THAT’S NOT A NAME!
Interesting article in this week’s NYT magazine about baby names. For a good time waster, check out this site on the subject from the Social Security Administration. There, you can track the popularity of different names over the last 100 years.
And I think I’ve finally put one of my nagging questions to rest. How did the name Madison suddenly become the #2 most popular name among girls? Had anyone heard of this name a few years back? Didn’t Tom Hanks, in fact, point out in “Splash” when Darryl Hannah wanted to name herself after Madison Avenue that Madison was in fact NOT a legitimate woman’s name?
Well, back then it wasn’t.

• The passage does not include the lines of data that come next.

/-- The opcode alone decides the length: three, two or one bytes (stated: R96). An instruction decoded from an
opcode byte and what follows it has three bytes when the class is 1 and bit 0 is 0, two when the class is 0
and the sub-operation is 4 or 6, one otherwise, and decoding leaves exactly the bytes after them. -/
def Obligations.LengthFollowsOpcode : Prop :=
  ∀ (op b1 b2 : Byte) (rest : List Byte) (i : Instr) (r : List Byte),
    decode (op :: b1 :: b2 :: rest) = .ok (i, r) →
      (encode i).length =
          (if op.extractLsb' 6 2 = 1#2 ∧ op[0] = false then 3
           else if op.extractLsb' 6 2 = 0#2 ∧ (op.extractLsb' 0 3 = 4#3 ∨ op.extractLsb' 0 3 = 6#3) then 2 else 1) ∧
        r = (op :: b1 :: b2 :: rest).drop (encode i).length

/-- One word of each family decodes to the instruction the spec gives it (derived: R120, R132, R170, R193, R203,
R210, R211). The words of the worked examples of the spec (one of each family) decode to the instructions the
spec names. -/
def Obligations.SampleWordsDecode : Prop :=
  decode [0b11000001#8] = .ok (.lab, []) ∧ decode [0b11010111#8] = .ok (.lcm, []) ∧
    decode [0b11111011#8] = .ok (.lmd, []) ∧ decode [0b00100110#8, 0x7F#8] = .ok (.lei 0x7F#8, []) ∧
    decode [0b10000001#8] = .ok (.adb, []) ∧ decode [0b00000100#8, 0x20#8] = .ok (.adi 0x20#8, []) ∧
    decode [0b00110000#8] = .ok (.inl, []) ∧ decode [0b00101001#8] = .ok (.dch, []) ∧
    decode [0b00010010#8] = .ok (.ral 0#1, []) ∧
    decode [0b01101000#8, 0x34#8, 0x12#8] = .ok (.jtz 0x34#8 0x12#8, []) ∧
    decode [0b00101101#8] = .ok (.rst_5, []) ∧ decode [0b01000111#8] = .ok (.inp_3, []) ∧
    decode [0b01100011#8] = .ok (.out_17, []) ∧ decode [0b11111111#8] = .ok (.hlt 0xFF#8, [])

/-- Every alias opcode byte executes exactly as its canonical form (stated: R94). Whatever the ignored opcode bits
are, RET, JMP, CAL, the four rotates and HLT (0x00, 0x01, 0xFF) execute as the canonical byte does, in every
state and with every operand bytes. -/
def Obligations.AliasBytesExecuteAlike : Prop :=
  ∀ (x : BitVec 3) (y : BitVec 1) (lo hi : Byte) (s : State),
    exec (instrOf (0b00#2 ++ x ++ 0b111#3) lo hi) s = exec (instrOf 0x07#8 lo hi) s ∧
    exec (instrOf (0b01#2 ++ x ++ 0b100#3) lo hi) s = exec (instrOf 0x44#8 lo hi) s ∧
    exec (instrOf (0b01#2 ++ x ++ 0b110#3) lo hi) s = exec (instrOf 0x46#8 lo hi) s ∧
    exec (instrOf (0b00#2 ++ y ++ 0b00010#5) lo hi) s = exec (instrOf 0x02#8 lo hi) s ∧
    exec (instrOf (0b00#2 ++ y ++ 0b01010#5) lo hi) s = exec (instrOf 0x0A#8 lo hi) s ∧
    exec (instrOf (0b00#2 ++ y ++ 0b10010#5) lo hi) s = exec (instrOf 0x12#8 lo hi) s ∧
    exec (instrOf (0b00#2 ++ y ++ 0b11010#5) lo hi) s = exec (instrOf 0x1A#8 lo hi) s ∧
    exec (instrOf (0b0000000#7 ++ y) lo hi) s = exec (instrOf 0x00#8 lo hi) s ∧
    exec (instrOf 0xFF#8 lo hi) s = exec (instrOf 0x00#8 lo hi) s

/-- A normal step fetches the bytes at pc, moves pc past them and executes what they decode to (derived: R58, R59,
R96, R100, R102, R103, R104). In a RUNNING, unfaulted state with no interrupt pending and the core's turn
next, scheduled or not (log 5), when the bytes answered at pc (memory's, where the environment's script does
not say otherwise, log 2) decode to a well-formed instruction i, the step is exec of i in the state after
exactly the transactions of that fetch with pc past the instruction's bytes, and then interrupt_cycle is
cleared. -/
def Obligations.StepRunsDecodedInstruction : Prop :=
  ∀ (s : State) (i : Instr) (rest : List Byte),
    s.coresTurn = true → s.fault = .none → s.run = .running → s.interruptRequest = false → s.interruptCycle = false →
    decode [s.fetchedByte 0, s.fetchedByte 1, s.fetchedByte 2] = .ok (i, rest) → i.wellFormed = true →
      step s =
        endStep (exec i
          ((s.turnTaken.perform (s.fetchTransactions (encode i).length)).setPc (s.pc + BitVec.ofNat 14 (encode i).length)))

/-- With an interrupt pending a step executes the opcode the environment supplies and does not advance pc over it
(derived: R54, R58, R101, R108, R236). In a RUNNING, unfaulted state with interrupt_request 1 and the core's
turn next, scheduled or not (log 5), the latch is cleared before the first transaction, the fetch begins with
T1I, the opcode is the one the environment forces (the script's answer, else a free value, log 3), its operand
bytes are read at pc, pc advances over the operand bytes only, and the step is exec of what they decode to;
requests made during the step stay latched. -/
def Obligations.ForcedStepRunsSuppliedInstruction : Prop :=
  ∀ (s : State) (i : Instr) (rest : List Byte),
    s.coresTurn = true → s.fault = .none → s.run = .running → s.interruptRequest = true →
    decode [s.forcedOpcode, s.forcedOperand 0, s.forcedOperand 1] = .ok (i, rest) →
      let t := State.perform { s.turnTaken with interruptRequest := false, interruptCycle := true }
        (s.forcedTransactions (encode i).length)
      step s =
        endStep (exec i
          (if (encode i).length = 1 then t else t.setPc (s.pc + BitVec.ofNat 14 ((encode i).length - 1))))

/-- A STOPPED step is one STOPPED transaction, after which the core runs exactly if the latch is 1 (stated: R223).
In a STOPPED, unfaulted state with the core's turn next, scheduled or not (log 5), the step performs exactly
one STOPPED transaction driving 0x00; the core becomes RUNNING if interrupt_request is 1 after it and stays
STOPPED if not; the latch is not cleared and nothing else of the core or the memory changes. -/
def Obligations.StoppedCorePolls : Prop :=
  ∀ s : State, s.coresTurn = true → s.fault = .none → s.run = .stopped →
    step s =
      .next { s.turnTaken.perform [s.silent 0 .stopped 0x00#8] with run := if s.latchAfter 1 then .running else .stopped }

Madison doesn’t show up in the top 1,000 most popular girls’ names until the 1980s, when it was #539. It shot up in the rankings every year after that. (#216 in 1990, to 133 the following year, then 112, then 78, then 53, 29, 15, 10, 9, 7, 3, 2 and, in 2002, 2 again. #1, for the record, is Emily.)
I don’t know if the name’s popularity can be traced back entirely to the cultural impact of “Splash”, but the next generation of kids is definitely gonna miss the joke when that movie gets rerun on cable.
Jerry, for the record, is currently #286, the lowest it’s been in the 100 years on record on the site. It peaked in the 1940’s at #19.